Hi Everyone, and Thank you for the more welcome. I'm the nuubie here and already have a question. I have the rare opportunity to get about 30 oak pews ranging in length from 8' to 30'.Should I fill my loft this this material? M y real Q is - Can I find enough uses for said material?


----------



## Dominic (Oct 22, 2007)

Yes, Yes, Yes, 
Can you find enough uses depends on you. There are only two things that hold you back from building a project/s. Tools and material. Once you buy the tools they last for a life time. The material you need to buy and buy and buy for every project. I find my self buy cheap material. Liike 2×4's and cutting up 2×6"s and after spending 40/60hours on a project I look back and say why use this cheap material. If you sell the projects you have a great story behine everyone. I would also take pictures of the pews for proof. If the pews are in the Trinity Florida area I could take some off you hands. 
Think of the cost of oak today and how much it would cost to even make a pew. All the pews I have ever been in were clean and clear of any imperfections…


----------



## playhouse (Jan 15, 2009)

Good point, Dominic. The backs are likely the only thing solid - but still… I did put my name in on them. I'll keep you posted of the outcome. Maybe we will see them in future projects.


----------



## SteveKorz (Mar 25, 2008)

If it were me, I wouldn't even take the time to type this reply, I'd already be in my truck driving to pick them up!

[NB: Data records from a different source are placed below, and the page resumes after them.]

/-- Phase 2 ends (R277) once the crypto engine has served the loader (14 R348). -/
def State.loadVerifyDone (s : State) : State :=
  if s.ald.phase ≠ 2 ∨ s.arrayOn = false ∨ s.engTurn .loader = false then s
  else if s.sigOk s.ald.img then (s.engLeave .loader).loadPlace else s.loadRefuse ⟨3, 0, 0, 0, 0⟩

/-- The source a part commits as (R283). -/
abbrev LPart.src (p : LPart) : Nat := 2 + p.ctx

/-- Whether the evaluation of the set of the part under evaluation has ended, and how (R284): a result of another source, such
as an empty set of an earlier load, is none of this part's. -/
def State.partResult (s : State) : Option Bool :=
  match s.adm.aldRes, s.ald.parts[s.ald.part]? with
  | some (src, ok), some p => if src = p.src then some ok else none
  | _, _ => none

/-- Phase 4: the evaluation of a part has ended (R284). -/
def State.loadPartEvalDone (s : State) : State :=
  if s.ald.phase ≠ 4 ∨ s.arrayOn = false then s
  else match s.partResult with
  | none => s
  | some ok =>
    let s := { s with adm := { s.adm with aldRes := none } }
    let k := s.ald.part
    if ok then
      match s.ald.parts[k + 1]? with
      | some p => (s.updAld fun a => { a with part := k + 1 }).admQueue (.set s.ald.tnt (2 + p.ctx) p.claims)
      | none => s.setPhase 5
    else
      let t := s.ald.tnt
      let f := s.ald.parts.length
      let s := (s.ald.parts.take k).foldl (fun s p =>
        (s.admQueue (.set t (2 + p.ctx) [])).sf (pgGCTX p.ctx) 0x040 0 0 0) s
      s.loadRefuse ⟨18, k, 0, f, k⟩

/-- Phase 5: the last accepted set of the load has taken effect; phase 6 begins and VALID of the parts is clear. -/
def State.loadEffect (s : State) : State :=
  if s.ald.phase ≠ 5 ∨ s.arrayOn = false ∨ (s.ald.parts.any fun p => s.adm.effSrc.contains p.src) = true then s
  else (s.ald.parts.foldl (fun s p => s.sf (pgGCTX p.ctx) 0x040 0 0 0) s).setPhase 6

/-- The registers and the store of a part of a load (R281, R285). -/
def State.loadPart (s : State) (p : LPart) (next : Option Nat) : State :=
  let pg := pgGCTX p.ctx
  let s := s.updGrv fun g => { g with store := g.store.set p.ctx p.cfg }
  let s := if s.actx = p.ctx then (s.sf pg 0x040 1 1 1).ev pgGRV 7 else s
  let both (s : State) (o : Nat) (v : Word) : State := (s.w pg o v).wa pg o v
  let s := (List.range 8).foldl (fun s q =>
    let d := p.ports.getD q (0, 0, 0, 0)
    both (both (both (both s (0x060 + 0x20 * q) d.1) (0x064 + 0x20 * q) d.2.1) (0x068 + 0x20 * q) d.2.2.1) (0x06C + 0x20 * q) d.2.2.2) s
  let s := ((s.sf pg 0x024 2 0 0).cntWrap pg 0x024 23 16).ev pg 30
  let s := s.w pg 0x044 (BitVec.ofNat 32 (min (2 * p.c) 0xFFFFFF))
  let s := s.w pg 0x048 (BitVec.ofNat 32 (next.getD 0 + (b2n next.isSome) <<< 3 + s.ald.frst <<< 8))
  let s := s.sf pg 0x04C 11 0 0
  s.sf pg 0x040 0 0 1

/-- Phase 6 ends and with it the load: phase 7 sets OK and raises DONE, and the loader is idle (R285, R290). -/
def State.loadWriteDone (s : State) : State :=
  if s.ald.phase ≠ 6 ∨ s.arrayOn = false then s
  else
    let ps := s.ald.parts
    let s := (List.range ps.length).foldl (fun s j => match ps[j]? with
      | some p => s.loadPart p ((ps[j + 1]?).map (·.ctx))
      | none => s) s
    let s := ((s.setPhase 0).sf pgALD 0x044 1 1 1).ev pgALD 0
    (s.updAld fun _ => Ald.zero)
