-- ==== Sys2Proof/Machine/Display.lean ====
section
/-! DEFINITION. Machine/Display.lean: the display pipes, the icon vault and the Tell-tale Guard (15). -/

namespace Sys2Proof.Machine

def State.dp (s : State) (p : Nat) : Dp := s.dps.getD p Dp.zero
def State.updDp (s : State) (p : Nat) (f : Dp → Dp) : State := { s with dps := s.dps.modify p f }

/-- The active values of a DP page, as a latch takes them (R387). -/
def State.dpActive (s : State) (p : Nat) : List (Nat × Word) :=
  s.act.filter fun e => decide (rkey (pgDP p) 0 ≤ e.1) && decide (e.1 < rkey (pgDP p + 1) 0)

/-- A register of a latched set. -/
def dpR (g : Grade) (set : List (Nat × Word)) (p o : Nat) : Word := Sparse.get (resetVal g) set (rkey (pgDP p) o)

/-- A set with the grade and pipe it is read for. -/
structure DpView where
  r : Nat → Word

def State.view (s : State) (p : Nat) (set : List (Nat × Word)) : DpView := ⟨dpR s.grade set p⟩

def DpView.f (v : DpView) (o hi lo : Nat) : Nat := fldOf (v.r o) hi lo
def DpView.out (v : DpView) : Nat := v.f 0x040 1 0
def DpView.lane (v : DpView) : Nat := v.f 0x040 5 4
/-- Output depth in bits (R398). -/
def DpView.od (v : DpView) : Nat := if v.f 0x040 9 8 = 0 then 6 else if v.f 0x040 9 8 = 1 then 8 else 10
def DpView.slave (v : DpView) : Bool := v.f 0x040 12 12 == 1
def DpView.pclk (v : DpView) : Nat := v.f 0x04C 27 0
def DpView.hact (v : DpView) : Nat := v.f 0x050 12 0
def DpView.ht (v : DpView) : Nat := v.f 0x050 28 16
def DpView.vact (v : DpView) : Nat := v.f 0x058 11 0
def DpView.vt (v : DpView) : Nat := v.f 0x058 27 16
def DpView.plEn (v : DpView) (q : Nat) : Bool := v.f (0x100 + 0x20 * q) 0 0 == 1
def DpView.plFmt (v : DpView) (q : Nat) : Nat := v.f (0x100 + 0x20 * q) 7 4
def DpView.slotEn (v : DpView) (k : Nat) : Bool := v.f (0x204 + 8 * k) 31 31 == 1
def DpView.slotState (v : DpView) (k : Nat) : Nat := v.f (0x204 + 8 * k) 29 28
def DpView.slotIcon (v : DpView) (k : Nat) : Nat := v.f (0x204 + 8 * k) 7 0
def DpView.slotX (v : DpView) (k : Nat) : Nat := v.f (0x200 + 8 * k) 12 0
def DpView.slotY (v : DpView) (k : Nat) : Nat := v.f (0x200 + 8 * k) 27 16
def DpView.blinkLen (v : DpView) : Nat := max 1 (v.f 0x06C 7 0)

/-! ### The icon vault (R399 to R401) -/

/-- Byte `o` of the vault's body. -/
def State.ivB (s : State) (o : Nat) : Nat := (s.rdByte (0x10300100 + o)).toNat
def State.iv16 (s : State) (o : Nat) : Nat := s.rd16 (0x10300100 + o)
def State.iv32 (s : State) (o : Nat) : Nat := s.rd32 (0x10300100 + o)

abbrev State.vaultReady (s : State) : Bool := s.f pgICV 0x044 2 2 == 1
abbrev State.sealed_ (s : State) : Bool := s.f pgICV 0x044 0 0 == 1

def State.nicon (s : State) : Nat := s.iv16 4
/-- The vault's output depth for a pipe. -/
def State.vaultOd (s : State) (p : Nat) : Nat := s.ivB (6 + p)
abbrev iconDir (i : Nat) : Nat := 0x3010 + 48 * i
def State.iconW (s : State) (i : Nat) : Nat := s.iv16 (iconDir i)
def State.iconH (s : State) (i : Nat) : Nat := s.iv16 (iconDir i + 2)
def State.iconVars (s : State) (i : Nat) : Nat := s.ivB (iconDir i + 4)
def State.iconSize (s : State) (i : Nat) : Nat := 64 + s.iconH i * ((s.iconW i + 1) / 2)

/-- The 30-bit colour of pixel (x, y) of variant `v` of icon `i`. -/
def State.iconPix (s : State) (i v x y : Nat) : Nat :=
  let base := s.iv32 (iconDir i + 8) + v * s.iconSize i
  let b := s.ivB (base + 64 + y * ((s.iconW i + 1) / 2) + x / 2)
  s.iv32 (base + 4 * (b / 16 ^ (x % 2) % 16)) % 2 ^ 30

/-- The variant a slot shows (R404): its STATE, and for BLINK the phase of frame count `fc`. -/
def State.variantOf (s : State) (v : DpView) (k fc : Nat) : Nat :=
  let st := v.slotState k
  if st = 0 then 0 else if st = 1 then 1
  else if st = 2 then (if s.iconVars (v.slotIcon k) = 3 then 2 else 1)
  else if fc / v.blinkLen % 2 = 0 then 1 else 0

/-- The body conforms to R399. -/
def State.bodyOk (s : State) : Bool :=
  let size := s.rd32 0x10300010
  let n := s.nicon
  let z (o k : Nat) : Bool := (List.range k).all fun i => s.ivB (o + i) == 0
  let od (x : Nat) : Bool := x == 6 || x == 8 || x == 10
  s.iv32 0 == 0x44564349 && decide (1 ≤ n) && decide (n ≤ 255) && od (s.vaultOd 0) && od (s.vaultOd 1) && z 8 8 &&
    decide (size ≤ 261888) && decide (0x3010 + 48 * n ≤ size) &&
    ((List.range 6144).all fun i => decide (s.iv16 (0x10 + 2 * i) < 1024)) &&
    (List.range n).all fun i =>
      let d := iconDir i
      let nv := s.iconVars i
      decide (1 ≤ s.iconW i) && decide (s.iconW i ≤ 128) && decide (1 ≤ s.iconH i) && decide (s.iconH i ≤ 128) && (nv == 2 || nv == 3) &&
        z (d + 5) 3 && z (d + 12) 4 && z (d + 40) 8 && decide (s.iv32 (d + 8) + nv * s.iconSize i ≤ size)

That oak would be nice and dry, and probably pretty clear of any knots or other imperfections. If you calculated the board feet, and the cost if you had to buy it, I would jump on the deal.

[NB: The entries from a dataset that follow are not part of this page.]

-- ==== Sys2Proof/Machine/CmdDisplay.lean ====
section
/-! DEFINITION. Machine/CmdDisplay.lean: the meanings of the commands of the displays and the Tell-tale Guard (15). -/

namespace Sys2Proof.Machine

/-- DP_FRAME_LATCH (R387): At line VT − 1 the pipe latches its active values for the coming frame. -/
def execDpFrameLatch (p : Fin 2) (s : State) : Host.Outcome State Fault Refusal :=
  .next (s.onSys fun s => s.dpFrameLatch p)

/-- PPLL_LOCK (R389): A pixel PLL locks and the pipe starts its counter. -/
def execPpllLock (p : Fin 2) (s : State) : Host.Outcome State Fault Refusal :=
  .next (s.onSys fun s => s.ppllLock p)

/-- DP_LINE_START (R391): The pipe starts an active line, composing fetched planes with the Tell-tale Plane. -/
def execDpLineStart (p : Fin 2) (late : BitVec 4) (s : State) : Host.Outcome State Fault Refusal :=
  .next (s.onSys fun s => s.dpLineStart p late.toNat)

/-- ICV_SEAL (R400): ICV_CTRL.SEAL seals the icon vault. -/
def execIcvSeal (w : By) (s : State) : Host.Outcome State Fault Refusal :=
  .next (s.put w pgICV 0x040 1)

/-- ICV_OPEN (R400): ICV_CTRL.OPEN opens the vault, or is refused while proof runs. -/
def execIcvOpen (w : By) (s : State) : Host.Outcome State Fault Refusal :=
  .next (s.put w pgICV 0x040 2)

/-- ICV_FORMAT_CHECK_DONE (R401): After verification, the vault checks the body and sets READY or FMTERR. -/
def execIcvFormatCheckDone (s : State) : Host.Outcome State Fault Refusal :=
  .next (s.onSys fun s => s.icvFormatDone)

/-- GUARD_DECISION (R408): At a pipe's deadline, the Guard decides each region's result and steps its state machine. -/
def execGuardDecision (p : Fin 2) (s : State) : Host.Outcome State Fault Refusal :=
  .next (s.onSys fun s => s.guardDecision p)

/-- GUARD_MISSED_FRAME (R408): The pipe produces no frame start in time; the Guard decides a missed frame. -/
def execGuardMissedFrame (p : Fin 2) (s : State) : Host.Outcome State Fault Refusal :=
  .next (s.onSys fun s => s.guardMissed p)

/-- TTG_RELEASE (R409): RELEASEp moves regions in FALLBACK to RECOVER. -/
def execTtgRelease (w : By) (p : Fin 2) (s : State) : Host.Outcome State Fault Refusal :=
  .next (s.put w pgTTG 0x040 (BitVec.ofNat 32 (2 ^ p.val)))

/-- FORCE_OFF (R409): FORCE_OFF by T0 puts every region in FORCED with fallback off. -/
def execForceOff (w : By) (s : State) : Host.Outcome State Fault Refusal :=
  .next (s.put w pgTTG 0x040 0x100)

end Sys2Proof.Machine
end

By the way, Welcome to LumberJocks!!!!

Steve.


----------



## jm82435 (Feb 26, 2008)

no you absolutely shouldn't! 
(where can I pick them up?) jk

Obviously I would get as many as are available if I had this opportunity.


----------



## CharlieM1958 (Nov 7, 2006)

Pews are usually solid wood and cost a fortune to purchase new. You should snatch up as many as you can store!


----------



## BarryW (Sep 15, 2007)

I'm with Charlie…by themselves you can probably sell them for a profit…since new pews cost a fortune…some church somewhere…but just as wood? A word of advice…you may disassemble them, sure, but how much time are you going to spend on that…and what's the amount of waste…it depends on how much you're buying them for…if it's less than an equivalent amount of rough lumber…possibly…but remember you're going to invest your time in disassembly. Certainly, having a few pews around for parties, friend, etc…great conversation pieces, especially if they're in great condition…but just for the wood? They might be more valuable as pews. Recycling is a heck of alot of work if done properly. One has to weigh the value of the wood against buying already dry lumber…but buying these for what they are and gradually selling them off…I'd rather do that than destroy them if they are good pews. If they are wrecked, well, then recycle. Space would be an issue as well. If you have lots of space and can just hold onto them…I'd keep them around.


----------